# Unable to get ipv6 working



## thegolum35 (Jul 3, 2013)

Hi, 

I am currently trying to have IPv6 connectivity on my FreeBSD 9.1-STABLE box. To do this, I followed http://borderworlds.dk/blog/20120122-00.html as I want an autoconfiguration. But all I get is a local link IPv6 (fe80*). I thought IPv6 support was not enabled in my kernel but I get an IPv6 local link so that support is included.

How could I get IPv6 connectivity working_?_

Thank you.


----------



## ShelLuser (Jul 3, 2013)

thegolum35 said:
			
		

> I am currently trying to have IPv6 connectivity on my FreeBSD 9.1-STABLE box. To do this, I followed http://borderworlds.dk/blog/20120122-00.html as I want an autoconfiguration.


Personally I'd recommend looking into the FreeBSD handbook since you can be sure that it contains information which is both up to date and verified.

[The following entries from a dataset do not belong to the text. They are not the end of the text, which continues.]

-- ==== Sys2Proof/Laws/PerInstr.lean ====
section
/-! SUPPORT. What is said of every instruction as syntax, one lemma per constructor: how it is presented (R60, R71). -/

namespace Sys2Proof.Laws.Presented

/-- An instruction is presented on its own slot; a host operation with its code of R71, a wire command with the
command byte of its command (R100 to R105). -/
def Statement (i : Instr) : Prop :=
  ∀ cfg : Config, (encode cfg i).slot = i.slot ∧
    (∀ code, i.code = some code → ∃ operands, encode cfg i = .host code i.slot operands) ∧
    (∀ c, i.command = some c → ∃ payload, encode cfg i = .wire i.slot (encodeCommand cfg c) payload)

theorem mode (d : Nat) (m : BitVec 2) : Statement (.mode d m) :=
  fun _ => ⟨rfl, by rintro _ ⟨⟩, by rintro _ ⟨⟩; exact ⟨_, rfl⟩⟩

theorem dataInc (d : Nat) : Statement (.dataInc d) :=
  fun _ => ⟨rfl, by rintro _ ⟨⟩, by rintro _ ⟨⟩; exact ⟨_, rfl⟩⟩

theorem dataFixed (d : Nat) : Statement (.dataFixed d) :=
  fun _ => ⟨rfl, by rintro _ ⟨⟩, by rintro _ ⟨⟩; exact ⟨_, rfl⟩⟩

theorem dataRead (d : Nat) : Statement (.dataRead d) :=
  fun _ => ⟨rfl, by rintro _ ⟨⟩, by rintro _ ⟨⟩; exact ⟨_, rfl⟩⟩

theorem addr (d : Nat) (a : BitVec 4) (payload : List Byte) : Statement (.addr d a payload) :=
  fun _ => ⟨rfl, by rintro _ ⟨⟩, by rintro _ ⟨⟩; exact ⟨_, rfl⟩⟩

theorem disp (d : Nat) (don : Bool) (pw : BitVec 3) : Statement (.disp d don pw) :=
  fun _ => ⟨rfl, by rintro _ ⟨⟩, by rintro _ ⟨⟩; exact ⟨_, rfl⟩⟩

theorem attach (d : Nat) : Statement (.attach d) :=
  fun _ => ⟨rfl, by rintro _ ⟨⟩; exact ⟨_, rfl⟩, by rintro _ ⟨⟩⟩

theorem reset (d : Nat) : Statement (.reset d) :=
  fun _ => ⟨rfl, by rintro _ ⟨⟩; exact ⟨_, rfl⟩, by rintro _ ⟨⟩⟩

theorem displayAuto (d : Nat) (a : Byte) (bytes : List Byte) : Statement (.displayAuto d a bytes) :=
  fun _ => ⟨rfl, by rintro _ ⟨⟩; exact ⟨_, rfl⟩, by rintro _ ⟨⟩⟩

theorem displayFixed (d : Nat) (a b : Byte) : Statement (.displayFixed d a b) :=
  fun _ => ⟨rfl, by rintro _ ⟨⟩; exact ⟨_, rfl⟩, by rintro _ ⟨⟩⟩

theorem readKey (d : Nat) : Statement (.readKey d) :=
  fun _ => ⟨rfl, by rintro _ ⟨⟩; exact ⟨_, rfl⟩, by rintro _ ⟨⟩⟩

theorem setPulse (d : Nat) (w : Byte) : Statement (.setPulse d w) :=
  fun _ => ⟨rfl, by rintro _ ⟨⟩; exact ⟨_, rfl⟩, by rintro _ ⟨⟩⟩

theorem setDisplay (d : Nat) (on : Bool) : Statement (.setDisplay d on) :=
  fun _ => ⟨rfl, by rintro _ ⟨⟩; exact ⟨_, rfl⟩, by rintro _ ⟨⟩⟩

theorem setMode (d : Nat) (m : BitVec 2) : Statement (.setMode d m) :=
  fun _ => ⟨rfl, by rintro _ ⟨⟩; exact ⟨_, rfl⟩, by rintro _ ⟨⟩⟩

end Sys2Proof.Laws.Presented
end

You can immediately see some differences between the two when it comes to auto configuration, so I suspect that the instructions you're following are incorrect.

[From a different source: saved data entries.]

/-- What SET_DISPLAY leaves of an idle block, and what it sends (R127). -/
theorem exec_setDisplay (on : Bool) (hb : s.busy = false) (hv : s.devs[d]? = some v) :
    ∃ t, exec (.setDisplay d on) s = .next t ∧ t.cfg = s.cfg ∧ t.busy = false ∧
      t.devs = s.devs.set d { v with don := on } ∧ t.devs[d]? = some { v with don := on } ∧
      t.trace = s.trace ++ writeFrameEvents s.cfg d (encDisp s.cfg on v.pw) [] :=
  ⟨instrState (.setDisplay d on) v s, exec_of_accepted hb (decide_eq_true (lt_of_getElem? _ _ _ hv)) hv, rfl, rfl, rfl,
    getElem?_devs_instrState (i := .setDisplay d on) hv, rfl⟩

end Setters

/-- Settles O36: each setter sends both registers of the slot, the other one as it finds it, and after both setters both
are set; the third run of each order finds both registers at the values it would write. -/
theorem displaySettersCommute : Obligations.DisplaySettersCommute := by
  intro d w on s v hb hv
  obtain ⟨p, hp, hpcfg, hpb, hpdevs, hpv, hptrace⟩ := exec_setPulse w hb hv
  obtain ⟨pd, hpd, hpdcfg, hpdb, hpddevs, hpdv, hpdtrace⟩ := exec_setDisplay on hpb hpv
  obtain ⟨pdd, hpdd, -, -, hpdddevs, -, hpddtrace⟩ := exec_setDisplay on hpdb hpdv
  obtain ⟨q, hq, hqcfg, hqb, hqdevs, hqv, hqtrace⟩ := exec_setDisplay on hb hv
  obtain ⟨qp, hqp, hqpcfg, hqpb, hqpdevs, hqpv, hqptrace⟩ := exec_setPulse w hqb hqv
  obtain ⟨qpp, hqpp, -, -, hqppdevs, -, hqpptrace⟩ := exec_setPulse w hqpb hqpv
  rw [hpdevs, List.set_set] at hpddevs
  rw [hqdevs, List.set_set] at hqpdevs
  rw [hpddevs, List.set_set] at hpdddevs
  rw [hqpdevs, List.set_set] at hqppdevs
  rw [hpcfg] at hpdtrace
  rw [hqcfg] at hqptrace
  rw [hpdcfg, hpcfg] at hpddtrace
  rw [hqpcfg, hqcfg] at hqpptrace
  exact ⟨p, pd, pdd, q, qp, qpp, maskWidth w, _, toNat_maskWidth w, rfl, hp, hpd, hq, hqp, hpddevs,
    hqpdevs.trans hpddevs.symm, hptrace, hpdtrace, hqtrace, hqptrace, hpdd, hpdddevs.trans hpddevs.symm, hpddtrace,
    hqpp, hqppdevs.trans hqpdevs.symm, hqpptrace⟩

/-! ### What the frames of a display operation do to the chip (R50) -/

/-- A reader of traces reports a command the variant emits for the byte that encodes it (R67). -/
theorem traceVerdict_encodeCommand {cfg : Config} (h : cfg.bytesOk = true) {k : Command}
    (hk : commandEmitted cfg k = true) : traceVerdict cfg (encodeCommand cfg k) = .command k := by
  simp only [traceVerdict, decodeCommand_encodeCommand cfg k h, hk, if_true]

/-- A byte below 16 is a 4-bit address, and its address byte is that address encoded (R104). -/
theorem encAddr_eq_encodeCommand (cfg : Config) {a : Byte} (h : a.toNat < 16) :
    encAddr a = encodeCommand cfg (.addr (a.setWidth 4)) ∧ (a.setWidth 4).toNat = a.toNat := by
  have hlow : (a.setWidth 4).toNat = a.toNat := by
    rw [BitVec.toNat_setWidth, Nat.mod_eq_of_lt h]
  have hback : (a.setWidth 4).zeroExtend 8 = a := BitVec.eq_of_toNat_eq (by rw [toNat_address, hlow])
  rw [encodeCommand, hback]
  exact ⟨rfl, hlow⟩

/-- A mode-setting frame puts the chip into its mode (R101, R102). -/
theorem chipFrame_modeByte {cfg : Config} (h : cfg.bytesOk = true) (c : Chip) (d : Nat) (m : AddressMode) :
    chipFrame cfg c ⟨d, [modeByte cfg m], []⟩ = some { c with mode := some m, pointer := none } := by
  have hinc := traceVerdict_encodeCommand h (k := .dataInc) rfl
  have hfixed := traceVerdict_encodeCommand h (k := .dataFixed) rfl
  simp only [encodeCommand] at hinc hfixed
  cases m <;> simp only [chipFrame, modeByte, hinc, hfixed]

/-- A write frame stores its payload from its address on (R50, R104). -/
theorem chipFrame_encAddr {cfg : Config} (h : cfg.wf = true) {a : Byte} (ha : a.toNat < cfg.addrCount) (c : Chip)
    (d : Nat) (payload : List Byte) :
    chipFrame cfg c ⟨d, encAddr a :: payload, []⟩ = { c with pointer := some a.toNat }.storeAll payload := by
  obtain ⟨henc, hlow⟩ := encAddr_eq_encodeCommand cfg (ha.trans_le (addrCount_le_of_wf h))
  have hverdict := traceVerdict_encodeCommand (bytesOk_of_wf h) (k := .addr (a.setWidth 4))
    (by rw [commandEmitted, hlow, decide_eq_true ha])
  simp only [chipFrame, henc, hverdict, hlow]

/-- On a chip in the mode the shadow register records, the frames of a display operation store the payload in the mode
of the operation, from its address on: the mode-setting frame is suppressed only where the chip is in that mode. -/
theorem chipFrames_modeFrame_encAddr {cfg : Config} (h : cfg.wf = true) {a : Byte} (ha : a.toNat < cfg.addrCount)
    {c : Chip} {v : Dev} (hc : c.mode = some v.am) (d : Nat) (m : AddressMode) (payload : List Byte) :
    chipFrames cfg d c (modeFrame cfg d m v ++ [⟨d, encAddr a :: payload, []⟩]) =
      { c with mode := some m, pointer := some a.toNat }.storeAll payload := by
  rw [modeFrame_eq]
  split
  next hm =>
    subst hm
    simp [chipFrames, chipFrame_encAddr h ha, ← hc]
  next =>
    simp [chipFrames, chipFrame_modeByte (bytesOk_of_wf h), chipFrame_encAddr h ha]

/-- Settles O48: the payload is stored in auto-increment mode. -/
theorem displayAutoFillsTheDisplay : Obligations.DisplayAutoFillsTheDisplay := by
  intro d a bytes s v fs c hwf hb hv hfs ha hlen hdisplay hmode
  have hacc : accepted s.cfg s.nDev (.displayAuto d a bytes) = true :=
    accepted_displayAuto_iff.mpr ⟨lt_of_getElem? _ _ _ hv, ha, hlen⟩
  obtain ⟨display, -, hstored, hall⟩ := Chip.storeAll_increment
    (c := { c with mode := some .increment, pointer := some a.toNat }) bytes rfl rfl (hdisplay ▸ ha) (hdisplay ▸ hlen)
  refine ⟨_, instrFrames s.cfg v (upcomingKeys s) (.displayAuto d a bytes), _, exec_of_accepted hb hacc hv,
    (congrArg frames (instrState_trace _ v s)).trans (frames_append_instrEvents _ _ _ _ _ _ hfs),
    (chipFrames_modeFrame_encAddr hwf ha hmode d _ _).trans hall, rfl, ?_, rfl, rfl, rfl, hstored⟩
  simp only [hdisplay]

/-- Settles O49: the one byte is stored in fixed mode. -/
theorem displayFixedStoresOneByte : Obligations.DisplayFixedStoresOneByte := by
  intro d a b s v fs c hwf hb hv hfs ha hdisplay hmode
  have hacc : accepted s.cfg s.nDev (.displayFixed d a b) = true :=
    accepted_displayFixed_iff.mpr ⟨lt_of_getElem? _ _ _ hv, ha⟩
  have hlt : a.toNat < c.display.length := hdisplay ▸ ha
  have hall := Chip.storeAll_fixed (c := { c with mode := some .fixed, pointer := some a.toNat }) [b] rfl rfl hlt
  refine ⟨_, instrFrames s.cfg v (upcomingKeys s) (.displayFixed d a b), _, exec_of_accepted hb hacc hv,
    (congrArg frames (instrState_trace _ v s)).trans (frames_append_instrEvents _ _ _ _ _ _ hfs),
    (chipFrames_modeFrame_encAddr hwf ha hmode d _ _).trans hall, rfl, rfl, rfl, rfl, rfl, fun k => ?_⟩
  simp only [List.getLast?_singleton, List.getElem?_set, hlt, if_true, eq_comm]

end Sys2Proof.Machine

namespace Sys2Proof.Machine

/-! ### Errors (R154) -/

/-- Settles O29: the failed check is answered before the body runs, on the accepted block; the return clears `busy` and
`seqPos`, which the idle block had clear already. That the operation is a host operation is not needed. -/
theorem failedChecksChangeNothing : Obligations.FailedChecksChangeNothing := by
  intro i s _ hidle hpos hfailed
  exact exec_of_not_accepted hidle hpos hfailed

Just in case; do keep in mind that if you're using auto configuration then there has to be something available on your network which provides IPv6 addresses.


----------



## SirDice (Jul 3, 2013)

Your gateway machine needs to have rtadvd(8) running for autoconfiguration to work. There are other ways of doing it but you must have something that sends Router Advertisements.


----------